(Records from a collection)
/-! ### Tarns and stream engines -/

/-- R29, R30, R158, R159, R162, R163, R165 to R170, R179 to R181, R217, R343, R364: an iteration of a load binding stages the granule at its address, one
of a store binding stores the token that it took, buffers are handed over, a store binding's end counts, walks end with an entry or a
stream fault, window stores apply once, scrubbing corrects or poisons, and storage that passes to another VD reads zero.
Where the spec leaves a point of these open the choice is the model's: log 16, 20, 23, 36. -/
def Obligations.StreamBindings : Prop :=
  ∀ s : State,
    (∀ (r : Region) (b : Block) (x : BindSt), s.curBinding = some (r, b, x) → let m := b.img
    (s.alive r = true → x.park = none → (∀ w ∈ s.walks, w.who ≠ s.curRequester) → ∀ n p,
      let ix := fun k => m.indexOf n k; let st := fun k => vg x.br.strides k 0; let y := x.br; let g := x.endOf r.lead
      let q : Int := st 0 * ix 0 + st 1 * ix 1 + st 2 * ix 2; let ring : Nat := 0x40000 - y.base
      let a : Nat := if y.target ≠ 1 then ((y.base + x.advance (ix 3) + q + st 3 * ix 3) % 2 ^ 64 : Int).toNat
        else y.depth * 2 ^ 18 + (if y.mode = 0 then (y.base + (ix 3 % y.bufs : Nat) * st 3 + q : Int) else if y.mode = 1 then (y.base + 32 * n % ring : Nat)
          else (y.base + (x.rho + q) % (ring : Nat) : Int)).toNat
      let held := y.target ≠ 1 ∨ (y.mode = 0 ∧ ix 3 % y.bufs ∈ x.gens) ∨ (y.mode = 1 ∧ y.dir = 0 ∧ x.removed < x.filled) ∨
        (y.mode = 1 ∧ y.dir ≠ 0 ∧ 32 * (x.filled - x.removed) < ring) ∨ (1 < y.mode ∧ x.rho + q + 32 ≤ (32 * x.filled : Nat))
      let onward := fun (z : BindSt) => z = { x with it := x.it + 1, takeq := z.takeq, sendq := z.sendq, gens := z.gens, softs := z.softs, removed := z.removed,
                                                     filled := z.filled, rho := z.rho } ∧
        (y.target = 1 → y.mode = 0 → m.endsLevel3 n = true →
          z.gens = x.gens.filter (fun k => k != ix 3 % y.bufs) ∧ z.softs = x.softs ++ [ix 3 % y.bufs]) ∧
        (y.target = 1 → y.mode = 1 → (y.dir = 0 → z.removed = x.removed + 1 ∧ z.filled = x.filled) ∧
          (y.dir ≠ 0 → z.filled = x.filled + 1 ∧ z.removed = x.removed)) ∧
        (y.target = 1 → 1 < y.mode → m.endsLevel3 n = true → z.rho = x.rho + st 3)
      s.spot r.vd g y.target a (decide (y.dir ≠ 0)) (decide (y.dir ≠ 0)) x.te = .cell p → held →
      (y.dir = 0 → m.item x.it = .token n → x.stageRoom = true → (s.edge g).inClosed = false → (s.edge g).marks = [] →
        ∃ t, exec .bindingIteration s = .next t ∧ (y.target = 1 → memoryKept s t) ∧
          (y.target ≠ 1 → match s.layerCell r.vd (g / 2) (g % 2) y.depth (0x38000 + 0x2000 * y.gen + 32 * (n % 256)) with
            | none => memoryKept s t
            | some c => (∀ k, k < c ∨ c + 32 ≤ k → t.byte k = s.byte k) ∧
                (s.viewBad p = false → ∀ k, k < 32 → t.byte (c + k) = (s.view p 32)[k]?.getD 0) ∧ (s.viewBad p = true → t.poisonedAt c = true)) ∧
          bindingNow t (fun _ z => onward z ∧ z.takeq = x.takeq ∧
            ∃ tok, z.sendq = x.sendq ++ [tok] ∧ tok.kind = 0 ∧ tok.tag = BitVec.ofNat 2 y.gen ∧ tok.round = BitVec.ofNat 8 (m.roundOf n) ∧
              tok.poison = s.viewBad p ∧ tok.payload = BitVec.ofNat 256 (numberOf (s.view p 32)))) ∧
      (∀ tok l, y.dir = 1 → x.takeq = tok :: l → x.unperformed = 0 → x.it = n →
        (tok.kind ≠ 1 → ∃ t, exec .bindingIteration s = .next t ∧ bindingNow t (fun _ z => onward z ∧ z.takeq = [] ∧ z.sendq = x.sendq) ∧
          (isHost p = false → healthy s p → tok.poison = false → wroteBytes s t p 32 tok.payload.toNat) ∧
          (isHost p = false → healthy s p → tok.poison = true → t.poisonedAt p = true) ∧
          (isHost p = true → (t.vd r.vd).cxlq = (s.vd r.vd).cxlq ++
            [{ addr := p, data := (toLe 32 tok.payload.toNat).map some, poison := tok.poison, sent := false, stamp := s.cmdNo }])) ∧
        (tok.kind = 1 → ∃ t, exec .bindingIteration s = .next t ∧ memoryKept s t ∧
          bindingNow t (fun _ z => onward z ∧ z.takeq = [] ∧ z.sendq = x.sendq)))) ∧
    (∀ k l, x.softs = k :: l → ∃ t, exec .bufferHandOver s = .next t ∧ memoryKept s t ∧
      bindingNow t (fun _ z => z = { x with softs := l, gens := x.gens ++ [k] })) ∧
    (x.br.dir = 1 → x.endTaken = true → x.takeq = [] → x.unperformed = 0 → x.counted = false →
      ∃ t, exec .storeBindingEnd s = .next t ∧ memoryKept s t ∧
        bindingNow t (fun k z => z = { x with counted := true } ∧ (s.cur.z, x.br.lsid) ∈ k.counted)) ∧
    (let lead := r.lead; let i := s.cur.z; let who := Requester.binding lead s.cur.y i
     s.cur.y < 3 →
     (∀ w, s.walks.find? (fun w => w.who = who) = some w →
       (∀ e, s.walk r.vd w.va w.write = .ok e → ∃ t, exec (.walkCompletes who) s = .next t ∧ memoryKept s t ∧
         t.walks = s.walks.filter (fun w => w.who != who) ∧ bindingNow t (fun _ z => z = { x with te := some e })) ∧
       (∀ c bad, s.walk r.vd w.va w.write = .error (c, bad) →
         (∃ t, exec (.walkCompletes who) s = .next t ∧ t = { s with agenda := .event (.streamFault who) 0 0 0 :: s.agenda }) ∧
         ∃ t, exec (.streamFault who) s = .next t ∧ memoryKept s t ∧ t.walks = s.walks.filter (fun w => w.who != who) ∧
           bindingNow t (fun _ z => ∃ k, z = { x with park := some k } ∧ k.cause = c ∧ k.va = w.va ∧ (k.reported = true ↔ r.sfq.length < 16)) ∧
           ∃ q, t.region lead = some q ∧ (16 ≤ r.sfq.length → q.sfq = r.sfq) ∧
             (r.sfq.length < 16 → ∃ rep, q.sfq = r.sfq ++ [rep] ∧ rep.w0 = BitVec.ofNat 64 (c * 2 ^ 56 + i * 2 ^ 50) ∧
               rep.w1 = BitVec.ofNat 64 w.va ∧ let n := if x.br.dir = 0 then m.produced x.it else x.it
               rep.w2 = BitVec.ofNat 64 (m.indexOf n 1 * 2 ^ 32 + m.indexOf n 0) ∧ rep.w3 = BitVec.ofNat 64 (m.indexOf n 3 * 2 ^ 32 + m.indexOf n 2)))) ∧
     (∀ tok l w a, x.takeq = tok :: l → x.unperformed ≠ 0 → s.windowPlace r.vd (x.address m x.it).2 = .window w a →
       (s.unitFree a = false → exec (.windowStoreApply who) s = .next s) ∧
       (s.unitFree a = true → s.lookup x.unperformed (locOf a) 0x40 = .fresh → tok.poison = false → healthy s a →
         ∃ t, exec (.windowStoreApply who) s = .next t ∧ wroteBytes s t a 32 tok.payload.toNat ∧
           bindingNow t (fun _ z => z.unperformed = 0 ∧ z.takeq = [] ∧ z.it = x.it + 1)) ∧
       (∀ e, s.unitFree a = true → s.lookup x.unperformed (locOf a) 0x40 = .again e → ∃ t, exec (.windowStoreApply who) s = .next t ∧ memoryKept s t ∧
           bindingNow t (fun _ z => z.unperformed = 0 ∧ z.takeq = [] ∧ z.it = x.it + 1))))) ∧
    (let a := s.cur.x
      let src := if isTarn a = true then 0x10 + stackOf ((a - 2 ^ 46) / 2 ^ 22) ((a - 2 ^ 46) / 2 ^ 21 % 2)
        else if isRes a = true then 0x10 + (a - resBase) / 0x4000000 else 0x40 + (a - 2 ^ 47) / 4096 / 1024
      (isSram a = false ∨ s.poisonedAt a = true → exec .scrubPass s = .next s) ∧
      (isSram a = true → s.poisonedAt a = false →
        (s.lost a = true → ∃ t, exec .scrubPass s = .next t ∧ t.poison = insertSorted s.poison (unitOf a) ∧ tfind t.upsets (unitOf a) = none ∧
          (s.vox.events.length < 1024 → eventLast t src 3 255 [BitVec.ofNat 64 a]) ∧
          ∀ k, t.byte k = if unitOf a ≤ k ∧ k < unitOf a + 32 then 0 else s.byte k) ∧
        (s.lost a = false → s.bankErrors a = [] → exec .scrubPass s = .next s) ∧
        (∀ i l, s.lost a = false → s.bankErrors a = i :: l → let key := storageOf a * 16 + i
          let times := (tget s.banks key []).filter (fun u => s.chron.toNat < u + 1000000000) ++ [s.chron.toNat]
          ∃ t, exec .scrubPass s = .next t ∧ memoryKept s t ∧ tget t.banks key [] = times ∧ t.upsets = tdel s.upsets (unitOf a) ∧
            (times.length < 8 → t.failed = s.failed ∧
              (s.vox.events.length < 1024 → eventLast t src 1 255 [BitVec.ofNat 64 (storageOf a), BitVec.ofNat 64 a])) ∧
            (8 ≤ times.length → key ∈ t.failed)))) ∧
    (let key := storageKey s.cur.x s.cur.y; let c := storageCells s.cur.x s.cur.y
     (tfind s.dirty key).isSome = true →
     (∀ v, tfind s.lastVd key = some v → v < 96 → (s.vd v).spilled = [] ∧ (s.vd v).spilledBad = [] ∧ (s.vd v).spilledEdges = [] ∧
       ∀ b a, s.spillBase v s.cur.x s.cur.y = some b → s.spillLine v b = some a → s.badLines a c.2 = []) →
     ∃ t, exec .storageClear s = .next t ∧ tfind t.dirty key = none ∧ t.poison = s.poison.filter (fun k => decide (k < c.1) || decide (c.1 + c.2 ≤ k)) ∧
       ∀ k, t.byte k = if c.1 ≤ k ∧ k < c.1 + c.2 then 0 else s.byte k)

Work to complete - The reply should consist solely of the lines above from the one that has "else if isRes" through the one that has "(s.vox.events.length < 1024 → eventLast t src 1", reproduced exactly.

Output for this task -
        else if isRes a = true then 0x10 + (a - resBase) / 0x4000000 else 0x40 + (a - 2 ^ 47) / 4096 / 1024
      (isSram a = false ∨ s.poisonedAt a = true → exec .scrubPass s = .next s) ∧
      (isSram a = true → s.poisonedAt a = false →
        (s.lost a = true → ∃ t, exec .scrubPass s = .next t ∧ t.poison = insertSorted s.poison (unitOf a) ∧ tfind t.upsets (unitOf a) = none ∧
          (s.vox.events.length < 1024 → eventLast t src 3 255 [BitVec.ofNat 64 a]) ∧
          ∀ k, t.byte k = if unitOf a ≤ k ∧ k < unitOf a + 32 then 0 else s.byte k) ∧
        (s.lost a = false → s.bankErrors a = [] → exec .scrubPass s = .next s) ∧
        (∀ i l, s.lost a = false → s.bankErrors a = i :: l → let key := storageOf a * 16 + i
          let times := (tget s.banks key []).filter (fun u => s.chron.toNat < u + 1000000000) ++ [s.chron.toNat]
          ∃ t, exec .scrubPass s = .next t ∧ memoryKept s t ∧ tget t.banks key [] = times ∧ t.upsets = tdel s.upsets (unitOf a) ∧
            (times.length < 8 → t.failed = s.failed ∧
              (s.vox.events.length < 1024 → eventLast t src 1 255 [BitVec.ofNat 64 (storageOf a), BitVec.ofNat 64 a])) ∧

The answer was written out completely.